About Dr. Lonny Higgins Dr. Lonny Higgins graduated from Wellesley College in 1969 with a BA in Philosophy. She received her MD from Tufts University School of Medicine where she was elected to the Alpha Omega Alpha National Honor Medical Society. She completed her Ob/Gyn residency at Tufts University and is Board Certified and a Fellow of the American College of Obstetricians and Gynecologists.
Dr. Higgins career has exposed her to both western academic medicine and a variety of traditional medical practices. Her first exposure to medicine came during the summer prior to her senior year at Wellesley when she worked for the Frontier Nursing Service in rural Appalachia as a volunteer assistant to Dr. Mary Wiss. During her residency in Boston, she was an early advocate for hospital birthing rooms and the first doctor to perform Leboyer deliveries in Boston area hospitals. She was the subject of a documentary film aired on public television, describing her efforts to humanize the delivery setting and to bring family-oriented birth into mainstream obstetrics.

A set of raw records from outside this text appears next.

-- ==== Sys2Proof/Word.lean ====
section
/-! DEFINITION. The word, byte, mask and lane types (R4, R5, R176). -/

namespace Sys2Proof

/-- A 32-bit register or instruction word (R203). -/
abbrev Word := BitVec 32
/-- A byte of memory (R4). -/
abbrev Byte := BitVec 8
/-- A set of lanes: bit i is lane i, so em0 is bits 31:0, em1 bits 63:32 and em2 bits 95:64 (R5). -/
abbrev Mask := BitVec 96
/-- One vector register: the 32-bit word of each of the 96 lanes (R176). -/
abbrev Lanes := Vector Word 96

end Sys2Proof
end

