/-- How an instruction reads a vector operand, which decides its inline constants (R207): raw bits, an
element of MODE.ETYPE, or an element of the source type of a `cvt`. -/
inductive SelKind | raw | typed | src (t : EType)
  deriving DecidableEq, Repr
/-- The ETYPE classes of R259; `numeric` is the I or F of R276. -/
inductive Cls | any | int | float | half | narrow | numeric
  deriving DecidableEq, Repr
/-- Privilege (R251, R252): none, major 0x3F, `sysr`/`sysw` of a register number, `eret`. -/
inductive Priv | user | super | sysreg (num : Nat) | eret
  deriving DecidableEq, Repr
/-- The MMODE combinations a tile instruction permits: those of R315, or those of `mldc` (R324). -/
inductive MmUse | none | pass | mldc
  deriving DecidableEq, Repr

/-- The operands of an instruction as R214 checks them. -/
structure Form where
  srcs : List (VSel × SelKind) := []
  dsts : List VSel := []
  /-- First register and number of registers of an MV instruction (R283). -/
  span : Option (VSel × Nat) := none
  pairs : List SReg := []
  blocks : List (SReg × Nat) := []
  /-- Fields that name a mask triple by 3k (R205). -/
  triples : List Nat := []
  /-- The SM field of a compare (R267). -/
  sm : Option (BitVec 5) := none
  fl : Option FlagN := none
  la : Option LaN := none
  cls : Cls := .any
  /-- Source type and part of a `cvt` (R272). -/
  cvt : Option (EType × BitVec 3) := none
  mm : MmUse := .none
  /-- Not permitted in a narrow handler wave (R143). -/
  hill : Bool := false
  priv : Priv := .user
  /-- Waits behind an outstanding acquire (R288). -/
  mem : Bool := false
  deriving DecidableEq, Repr

/-- The system register numbers and whether the register is 64 bits wide (R31, R67, R365, R397, R407, R408). -/
def sysWidth (num : Nat) : Option Bool :=
  if num ∈ [0x010, 0x014, 0x030, 0x032, 0x046, 0x048, 0x04A] then some true
  else if num ∈ [0x012, 0x018, 0x01A, 0x034, 0x035, 0x036, 0x037, 0x040, 0x042, 0x044] then some false
  else none
/-- The registers that `sysr` and `sysw` reach at user privilege (R189). -/
def sysUser (num : Nat) : Bool := num ∈ [0x010, 0x012, 0x014, 0x018, 0x01A]
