-- ==== Sys2Proof/Config.lean ====
section
/-! DEFINITION. What an implementation fixes and the spec leaves open: the part (R1), the numbers of
the package's arrays that rules count with, the free values, and the external algorithms the spec
names without giving them (XMSS, SHAKE256, AES-GCM). An opaque constant has no body: no proof can
use a value of it. -/

namespace Sys2Proof.Config

/-- The physical compute dies fused off (R1, R15): none, the ZH-8808. DESIGN CHOICE, log entry 2. -/
def fused : List Nat := []
/-- Enabled cores of a compute die: 88 of the 96 numbers (R370). DESIGN CHOICE which, log entry 2. -/
def coreEnabled (core : Nat) : Bool := core < 88
/-- The lifecycle fuses at reset (R397). DESIGN CHOICE, log entry 2. -/
def lifecycle : Lifecycle := .prod
/-- The device identifier fuses (R397). DESIGN CHOICE, log entry 2. -/
def devid : BitVec 64 := 0

/-- The package at the far end of a package's fabric link: how a pod is wired (R385, R386). None, as the machine comes out of reset
as one package. DESIGN CHOICE, log entry 2. -/
def cable (_pkg _link : Nat) : Option Nat := none

/-- A free 64-bit value, fresh for each number (log entry 3). -/
opaque freeWord : Nat → BitVec 64
/-- A free choice, fresh for each number (log entry 3). -/
opaque freeBool : Nat → Bool
/-- The free choice among the machine's own events at a turn (log entry 1). -/
opaque turn : Nat → Nat
/-- Which neighbour a special function returns: the same for the same function, type and input bits
(R279): true is the upper one (log entry 4). -/
opaque sfuUpper : (fn : Nat) → (etype : Nat) → (bits : Word) → Bool

/-- SHAKE256 with an output of n bytes (R220, R395; log entry 5). -/
opaque shake256 : (msg : List Byte) → (n : Nat) → List Byte
/-- XMSS-SHAKE_20_256 verification of RFC 8391 under the key whose digest is given (R222, R394; log entry 5). -/
opaque xmssVerify : (keyDigest : List Byte) → (msg sig : List Byte) → Bool
/-- The device identity key's XMSS signature with a leaf index (R396; log entry 5). -/
opaque xmssSign : (leaf : Nat) → (msg : List Byte) → List Byte
/-- AES-GCM-256 sealing: ciphertext and 16-byte tag (R401, R409; log entry 5). -/
opaque gcmSeal : (key : BitVec 256) → (iv : BitVec 96) → (aad plain : List Byte) → List Byte × List Byte
/-- AES-GCM-256 opening: the plaintext if the tag verifies (R401; log entry 5). -/
opaque gcmOpen : (key : BitVec 256) → (iv : BitVec 96) → (aad cipher tag : List Byte) → Option (List Byte)
/-- The sideband's ECC code over 512 data bits and sideband bits [31:0], whose matrix the spec does not give (R60; log entry 5). -/
opaque ecc : (data : BitVec 512) → (low : Word) → Word
/-- The nonce of the debug unlock that the security controller draws at reset (R398; log entry 3). -/
opaque nonce : BitVec 64
/-- Whether the firmware accepts a signing key for a context (R394; log entry 5). -/
opaque keyAccepted : (ctx : Nat) → (keyDigest : List Byte) → Bool
/-- The fused digests of the vendor firmware and debug keys (R394; log entry 5). -/
opaque fwKey : List Byte
opaque dbgKey : List Byte

end Sys2Proof.Config
end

Following her residency, she and her husband and two young children spent five years living and traveling aboard an 82-foot gaff rigged schooner providing volunteer medical services in the Caribbean, Central America, and the South Pacific. During these years, she worked as a Senior Registrar in obstetrics and gynecology at National Women's Hospital in Auckland, New Zealand. In 1984, Dr. Higgins and her husband settled in Hawaii and established Marimed Foundation, a non-profit organization that provided primary health care and training in Micronesia in the 1980s and early 90's and today is the largest provider of residential behavioral health care services to special needs adolescents in Hawaii. In the late 1980's, while serving as volunteer medical director for Marimed Foundation, she also served as Assistant Professor in the Department of Ob/Gyn at the University of Hawaii's John A. Burns School of Medicine and was Assistant Director of Perinatal Medicine at Kapiolani Medical Center for Women and Children. In 1989 she co-founded Pali Women's Health Center, which provides comprehensive women's health care services on windward Oahu.
By the mid1990's, Dr. Higgins' two older children had left home for college, and she found herself wanting to have another child. Because of her age, she and her husband turned to the world of assisted reproductive technology (ART), and with the help of an ovum donor, Dr. Higgins became pregnant. Shortly after the birth of their third child in 1996, she retired from clinical practice and moved to the Big Island where she and her husband now live on their farm, along with their youngest son, three horses, 70 sheep, two dogs, and a cat.